=== EXTRACTED RECORDS ===

/-- A cold boot and a warm wake leave the part awake with every arch READY, RSTCAUSE, and Umber in reset or at vector 0 of a slot; a Pier power-on loads the P:
values, with LOCK, ONVBK and VBKLOW as the supplies stand to their thresholds; VDD losses and returns do what R68 to R70 say; where VDD is known above its
detector, it has fallen there, and lockout has tripped on the way. A boot writes no data NVM but the owner configuration. VBKLOW at a VBK of 1,600 mV and the
free levels at which VDD is released and lost, and the Pier's supply fails, are the model's choices (log 81), and so are the reset codes of these boots and
brownouts (log 63). (R12, R68, R69, R70, R136, R554, R642, R643) -/
def Obligations.BootsAndSupplies : Prop :=
  Sys2Proof.Claims.boots ∧ Sys2Proof.Claims.supplies

/-- RST_N and TESTEN reset every VDD island and hold it while low or high; a write of SYSRST is a system reset of code 5 or 6, held while the fuses are busy; an
Umber reset clears lock bits, bit RAM, buffers, DMA and its reservation, and with domain 1 revoked it is a system reset of code 8 instead; in END OF LIFE it
starts nothing. (R521, R630, R638, R640, R651, R677, R641, R515) -/
def Obligations.ResetsOfThePart : Prop :=
  Sys2Proof.Claims.resetPinsAct ∧ Sys2Proof.Claims.softResets

/-- Every TCLK edge adds INC; steps and loads apply at an edge and are recorded, a load with the values that stood at its write, a load is judged late at the
first Pier edge after its latch alone; the interrupt of a strike arrives after its crossing; the reads of NOWF, PIERCAP and PIERCAPT capture coherently, and
without the REF group NOWF reads the held values. That a step with no command waiting is a TCLK edge is the model's choice (log 3). (R48, R80, R81, R84, R85,
R86, R88, R89) -/
def Obligations.StoreTimeCounts : Prop :=
  Sys2Proof.Claims.storeTime ∧ Sys2Proof.Claims.tclkEdges

/-- Arming sets the unit's targets and time, of an armed unit too, or is refused with CFGERR; a target fires in the cycle that its time, as a signed difference
of store times, lies in; pulses end, radio actions are taken or dropped with RMISS, each epoch latch takes its own edge's store time, and with Trestle running
it fills the latch words of every enabled channel and leaves tracking as it was (R444, R445), and Sepia's event FIFO takes the event once nothing of higher
priority waits. (R82, R92, R93, R96, R97, R98, R99, R101, R103, R372, R542, R543) -/
def Obligations.StrikesFire : Prop :=
  Sys2Proof.Claims.arming ∧ Sys2Proof.Claims.strikes

/-- A read of TICK_LO freezes the reader's shadow and a read of TICK_HI releases it; writes of SEC, CTL, TICK, PWRSTAT and SWCFG take their values at their
edges, a TICK write behind a SEC that waits after it (the model's choice, log 96), and the comparators go by SWCFG from the first edge after the latch; under
lockout every write of the PIER shell is refused. (R123, R125, R126, R135, R137, R142) -/
def Obligations.PierRegisters : Prop :=
  Sys2Proof.Claims.tickReads ∧ Sys2Proof.Claims.pierWrites

/-- Every crystal edge counts with its correction, moves the mirrors and matches the alarms; lockout trips, the supply moves and lockout releases after 66 ticks
by the thresholds of Table PIE-3 beyond their tolerance, and VBKLOW follows VBK; oscillator failure, lockout and switchover set their flags and record
themselves with the tick, and a failure ends what a time-bound certificate grants. What a supply within a tolerance band does, and the level between the trip
point and the falling threshold to which it falls, are free (log 81). (R120, R122, R125, R127, R132, R136, R137, R138, R139, R140, R530, R538) -/
def Obligations.PierEdgesAndEvents : Prop :=
  Sys2Proof.Claims.pierEdges ∧ Sys2Proof.Claims.pierEvents

/-- A drain writes the oldest entry to its word with correct check bits or discards a part that cannot merge with PDROP; the scrubber and write-backs leave a
correctable word corrected and poison an uncorrectable one; no other word changes, and a write of the reserved word ends the reservation. (R267, R299, R301,
R302, R304, R310, R311, R242) -/
def Obligations.DrainsAndScrubs : Prop :=
  Sys2Proof.Claims.drains ∧ Sys2Proof.Claims.scrubs

/-- MEM.ARCHCTL moves each arch and the tile through its states, contents lost in OFF and zero after INIT; INJECT arms once; an NVM word, of data NVM or of a
program slot without its seal, is written with its check bits and verified, one that reads back wrong after the last attempt sets WFAIL and ends its request
with result 6, and an aborted write ends with STALL. (R294, R295, R296, R307, R316, R319, R548) -/
def Obligations.ArchesAndNvm : Prop :=
  Sys2Proof.Claims.arches ∧ Sys2Proof.Claims.nvmWrites

/-- A revocation disables the domain's regions, releases its locks and reservation, aborts its channels and no other, and its completion, once none of them is
still ABORTING, clears BUSY and logs what it released; LKVIEW takes or clears the selected lock bit. (R343, R344, R353) -/
def Obligations.RevocationReleases : Prop :=
  Sys2Proof.Claims.revocation

/-- A start of an idle channel with a good descriptor sets its state, a bad one is a fault of code 8, RESUME and ABORT act by state (that an ABORT in FAULT
leaves FADDR and REMAIN 0, and the end of a chain made while an abort was under way, are the model's reading, log 54), an abort ends once the reply of an access
under way has come, and strikes, request lines and chains start or pace the channels that name them; the signals of a strike keep their order. (R48, R98, R329,
R330, R334, R335, R336, R339, R340, R341) -/
def Obligations.DmaCommandsAndStarts : Prop :=
  Sys2Proof.Claims.dmaCommands ∧ Sys2Proof.Claims.dmaStarts

/-- An element reads its source word and writes its destination word and no other, counts, and moves on; an access of the parameter space is checked, sent, and
completed by its reply as it was checked, other channels being served meanwhile and replies in order for each crossing; a doubleword takes two accesses of a
phase; a region that does not permit an access stops the channel with code 1 and a record; a descriptor is read word by word and checked after the seventh, and
a parameter descriptor is taken from DESC0-6. (R327, R330, R331, R332, R337, R339, R341, R625, R47, R48) -/
def Obligations.DmaAccesses : Prop :=
  Sys2Proof.Claims.dmaAccesses

/-- Each command of Table RAD-4 is accepted in the states that take it, with the next state and transition, and rejected with CMDREJ elsewhere; while the radio
clock is stopped a command is latched (which requests are is the model's reading, log 30; their acting at the restart is said in ClocksAndIslands), and
SYNTH.XONOW stands; a receive timeout in the acknowledgement wait ends it with TXDONE (the model's choice, log 93); a warm-up whose loop does not lock leaves
its results and UNLOCK; antenna and gain are decided once in a window; transitions, timeouts, underruns and the fault sequence end as R370 to R379 say; a
sending takes LINK.CFG and LINK.SYNC as it starts (the model's choice, log 93). (R358, R361, R370, R373, R376, R377, R378, R379, R384, R388, R50, R76) -/
def Obligations.RadioCommandsAndEvents : Prop :=
  Sys2Proof.Claims.radioCommands ∧ Sys2Proof.Claims.radioEvents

===

◆ **THE TASK**
All that is wanted is an exact copy of the lines above from the one with "under way has" through the one with "Sys2Proof.Claims.dmaCommands ∧ Sys2Proof.Claims.dmaStarts", with both ends included.

◆ **EXERCISE SOLUTION**
under way has come, and strikes, request lines and chains start or pace the channels that name them; the signals of a strike keep their order. (R48, R98, R329,
R330, R334, R335, R336, R339, R340, R341) -/
def Obligations.DmaCommandsAndStarts : Prop :=
  Sys2Proof.Claims.dmaCommands ∧ Sys2Proof.Claims.dmaStarts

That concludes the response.